Ask HN: How do you find meaning in life? - wsdfsayy
======
muzani
Start with the end in mind. Everyone dies. I try to die on my own terms.

There's a lot to think about in death. How do you die? Who will be at your
funeral? What do you leave behind?

You can control how you die, by committing suicide. But that's wasteful. Your
life is valuable. But like any valuable, you shouldn't just keep it locked up.
Valuable things should be used or traded - risk your life something that _can_
kill you but is worth it. Start a business, climb Everest, volunteer to help
in a dangerous country, be an activist for something worth dying for.

You'll want to think about what happens after you die. You'll have stuff. What
happens to it? Does it go to your family? A cause? Does it disappear in a
disorganized jumble?

Also the afterlife. People have literally sat down for thousands of years
pondering this. Don't reinvent the wheel; dig up what others have researched.
As time goes on, a lot of religions are hijacked by people who want power.
It's best to read the studies of early scholars than latter ones.

At least two thirds of people were born with the wrong idea of the afterlife.
Statistically, you're one of them. Don't idly follow whatever you were born
into. Pick something consciously (your default is fine). Run experiments. If
it doesn't click, try something else.

Your life is exceptionally valuable. It belongs to only you. There's nothing
wrong with being a cog in the corporate machine. There's nothing wrong with
being an acstetic monk. You don't need to contribute anything into the world.
You don't need to have a family or even a cause.

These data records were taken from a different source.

theorem executeRequest_moves (m : Mreq) (s : State) (hr : s.agent.reserved = false)
    (hroom : s.agent.replies.length < 16) : Moves Touch.all s (executeRequest m s) := by
  unfold executeRequest
  split
  · exact refuseRequest_moves m _ s hr hroom
  · split
    · exact refuseRequest_moves m _ s hr hroom
    · exact executeOp_moves _ _ s hr hroom

/-- A free agent has room in the reply queue. -/
theorem agentFree_room (s : State) (h : agentFree s = true) : s.agent.replies.length < 16 := by
  simp only [agentFree, Bool.and_eq_true] at h
  exact of_decide_eq_true h.2

theorem takeRequest_moves (s : State) (hr : s.agent.reserved = false) (hroom : s.agent.replies.length < 16) :
    Moves Touch.all s (takeRequest s) := by
  unfold takeRequest
  split
  · exact Moves.refl _ s
  · next m ms hm =>
    refine Moves.trans (Moves.mapAgent s (fun a => { a with requests := ms }) rfl (fun h => ⟨?_, h.2⟩) rfl)
      (executeRequest_moves m _ hr hroom)
    have := h.1
    rw [hm] at this
    simp at this ⊢
    omega

theorem agentRun_moves (k : Nat) (s : State) (hr : s.agent.reserved = false) : Moves Touch.all s (agentRun k s) := by
  induction k generalizing s with
  | zero => exact Moves.refl _ s
  | succ k ih =>
    unfold agentRun
    split
    · next h =>
      have h1 := takeRequest_moves s hr (agentFree_room s (by simp_all))
      exact h1.trans (ih _ (h1.reserved.trans hr))
    · exact Moves.refl _ s

theorem agentTakes_moves (s : State) (hr : s.agent.reserved = false) : Moves Touch.all s (agentTakes s) :=
  agentRun_moves _ s hr

theorem hostRequest_moves (tag : Half) (op : HostOp) (s : State) (hr : s.agent.reserved = false) :
    Moves Touch.all s (hostRequest tag op s) := by
  unfold hostRequest
  split
  · next h => exact executeOp_moves tag op s hr (agentFree_room s h)
  · exact Moves.refl _ s

/-! ## The uplink -/

theorem transmit_moves (hF : F.uplink = true) (x : TxSource) (g : Segment) (s : State) : Moves F s (transmit x g s) :=
  Moves.mapUplink s _ hF

theorem grantPosition_moves (hu : F.uplink = true) (he : F.entries = true) (hv : F.replay = true) (p : Fin 33)
    (o : Offer) (s : State) : Moves F s (grantPosition p o s) := by
  unfold grantPosition
  split
  · split
    · exact (Moves.mapEntry s _ _ he).trans (transmit_moves hu _ _ _)
    · exact Moves.refl F s
  · split
    · unfold grantReplay
      exact (Moves.mapReplay s _ hv fun h => h).trans (transmit_moves hu _ _ _)
    · exact Moves.refl F s

theorem grantMember_moves (hu : F.uplink = true) (he : F.entries = true) (hv : F.replay = true) (c : ClassId)
    (p : Fin 33) (s : State) : Moves F s (grantMember c p s) := by
  unfold grantMember
  split
  · exact (grantPosition_moves hu he hv p _ s).trans (Moves.mapUplink _ _ hu)
  · exact Moves.refl F s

But whatever you do with your life, it should be a conscious, deliberate
decision.

------
p0d
As a christian I follow the teachings of Jesus and believe this life is just
the beginning. This doesn’t mean I walk around in a state of bliss. I often
think on the meaning of my work in IT. At nearly 50 I am beginning to realise
daily life has more meaning when I focus less on myself and more on others.

A funny thing happened last Christmas which highlights my being too
introspective. I wrote a poem for the first time in my life and gave it to my
wife, son and daughter. They absolutely misunderstood the poem and thought it
was about our strong family bond. The poem was actually about stars, space and
time. I honestly believe my family’s interpretation of my poem was better than
my own. This was just a quirky reminder for me of how I was missing the bigger
picture by being so internally focussed. I also think it may be my last poem
;-)

------
mindcrime
I don't believe in "finding" meaning in life. I think you create your meaning
(or maybe "choose" your meaning if you prefer). As the old saying goes "The
meaning of life is a life of meaning". My personal take on that is that you
get to decide what a "life of meaning" is to you.

As an atheist who tries to believe in free will, but who frankly has a hard
time seeing how the universe is anything other than strictly deterministic
(ergo, free will is actually an illusion), I don't see much room for any idea
of an objective "meaning of life" that comes from any external source, or even
any intrinsic notion of that sort that is universal to everyone. So you get to
choose... or if free will really is an illusion, you get to walk around
thinking you chose. :-)

------
natch
Have fun and try to leave the world a better place than you found it.

------
mbrock
I don't look for any ultimate or final meaning, ordinary everyday meaning
seems quite sufficient. But worldly meaning is a vast thing with unfathomable
depths.

[https://meaningness.com/misunderstanding-meaningness-
makes-m...](https://meaningness.com/misunderstanding-meaningness-makes-many-
miserable)

 _“What’s something useful and enjoyable I can do now?” prompts the answer
“Who cares—so what?” Mere usefulness and enjoyability doesn’t sound good
enough. This “complete stance”—of enjoyable usefulness—is emotionally
unattractive at first. Once accepted, though, it does eliminate the anguish of
an existential dilemma. If you can let go of the grandiosity that leads you to
imagine that some special task awaits you, and the false hope that getting
enough of what you want would make life satisfactory, you can be useful and
enjoy yourself._

------
rayraegah
I've been looking for the purpose in life since I asked that question out loud
once. Maybe I'll find it, maybe I won't.

I live through everyday to the best of my abilities doing the things I love to
do, have to do, and only I can do. I have no regrets.

------
continuational
I find meaning in living an enjoyable life and trying to make the life of
future generations even more enjoyable (starting with my own kids, but
hopefully something wider too eventually).

------
dgarud
Find who you really are. In the sense of the one who says - 'my body...' , 'my
mind...'

------
mabynogy
It's reproduction because you exist. We are the goal of life of our parents.

------
taf2
42